University rent strike protesters may be forced to abandon Arts Tower occupation

Written by Sophie Henderson

University of Sheffield students who have been occupying the Arts Tower as part of the rent strike may be forced to leave after an Interim Possession Order (IPO) hearing this Friday.

The occupiers have remained inside the building since 23 April and said they received notice of the order made by the University, which can be made against trespassers, on 30 April.

It would be a criminal offence if the students failed to leave the Arts Tower within 24 hours of the IPO being served, for which they could be arrested and charged by police.

In a statement published on Twitter, the group said: “This heavy handed legal attempt by a University to evict their own students from their own University building is unprecedented amongst the wave of Rent Strike occupations of 2020/21.

“This represents an institutional stifling of freedom of speech on behalf of the University, emblematic of wider restrictions on the rights to protest.”

They also said that Students’ Union (SU) Officers had privately indicated their support for the occupation, despite SU President Beth Eyre releasing a statement on 23 April which condemned it.
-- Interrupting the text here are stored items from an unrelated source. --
-- ==== Sys2Proof/WellFormed.lean ====
section
/-! DEFINITION. Well-formed commands: the operands that the rows of spec/opcode_table.json admit, where the types of
`Instr` allow more.  `exec` is total: it answers for every command, well-formed or not. -/

namespace Sys2Proof

/-- No number twice. -/
def distinct (l : List Nat) : Bool := decide l.Nodup

/-- An access of `n` bytes from `addr` on lies in one 128 B line (R293 to R295). -/
def inLine (addr : Word) (n : Nat) : Bool := decide (0 < n) && decide (addr.toNat % 128 + n ≤ 128)

/-- LDXD, LDXW, STXD and STXW are the indexed forms of LDD, LDW, STD and STW (Table 4.4). -/
def loadForm (op : LoadOp) : MemForm → Bool
  | .disp _ _ _ => true
  | .index _ _ _ _ word => op == (if word then .ldw else .ldd)
def storeForm (op : StoreOp) : MemForm → Bool
  | .disp _ _ _ => true
  | .index _ _ _ _ word => op == (if word then .stw else .std)

/-- A frame of the type a row names, with a payload of at most 4,096 B (Tables 14.8 and 14.9). -/
def frameOf (types : List Byte) (f : Frame) : Bool := types.contains f.type && decide (f.payload.length ≤ 4096)

/-- The command is one that a row of the table spells. -/
def Instr.wf : Instr → Bool
  | .keeperBistDone _ dimms => distinct (dimms.map fun e => e.1.val)
  | .flashCopyValidated bad => distinct (bad.map fun c => c.val)
  | .imageEnd _ bad => distinct (bad.map fun c => c.val)
  | .composeComplete units => distinct (units.map fun e => e.1.val)
  | .logicalOperation _ op _ _ b =>
    (match op, b with
     | .not, .imm _ => false
     | _, _ => true)
  | .load _ op form _ => loadForm op form
  | .store _ op form => storeForm op form
  | .peek _ addr size _ => inLine addr size
  | .invWrite _ addr data => inLine addr data.length
  | .inboundMemoryRead _ _ len => decide (0 < len ∧ len ≤ 4096)
  | .inboundMemoryWrite _ _ data => decide (0 < data.length ∧ data.length ≤ 4096)
  | .dataFrame _ f => frameOf [0x02] f
  | .endFrame _ f => frameOf [0x03] f
  | .establishedFrame _ f => frameOf [0x05] f
  | .staleClaim _ f => frameOf [0x06] f
  | .seqError _ f => frameOf [0x06] f
  | .notEstablished _ f => frameOf [0x06] f
  | .ident _ f => frameOf [0x12] f
  | .ack _ f => frameOf [0x10] f
  | .nak _ f => frameOf [0x11] f
  | .frameReceive _ f _ => frameOf [0x01, 0x02, 0x03, 0x04, 0x05, 0x06, 0x10, 0x11, 0x12] f
  | .mirrorRecord _ r _ => decide (1 ≤ r.kind.toNat ∧ r.kind.toNat ≤ 5)
  | .junctionSample _ lo hi => decide (lo.toInt ≤ hi.toInt)
  | .hello _ _ _ key => decide (key.length = 1568)
  | .tapMemoryAccess _ _ size _ => [1, 2, 4, 8].contains size
  | .registerWrite _ _ size _ => decide (0 < size)
  | .pinEvent _ edges => decide (0 < edges)
  | _ => true

end Sys2Proof
end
“They [SU Officers] have been intimidated into silence by the Vice-Chancellor, who has previously refused to engage with Officers if they act against his wishes,” the group said.

In the statement, the students said they were disappointed at Eyre’s response, calling her statement “unwittingly incendiary.”

Of the occupation, Eyre said in the statement that it is unnecessary to detriment the studies of their fellow students and that she is in discussion with the rent strike and the University about how to bring the occupation to an end.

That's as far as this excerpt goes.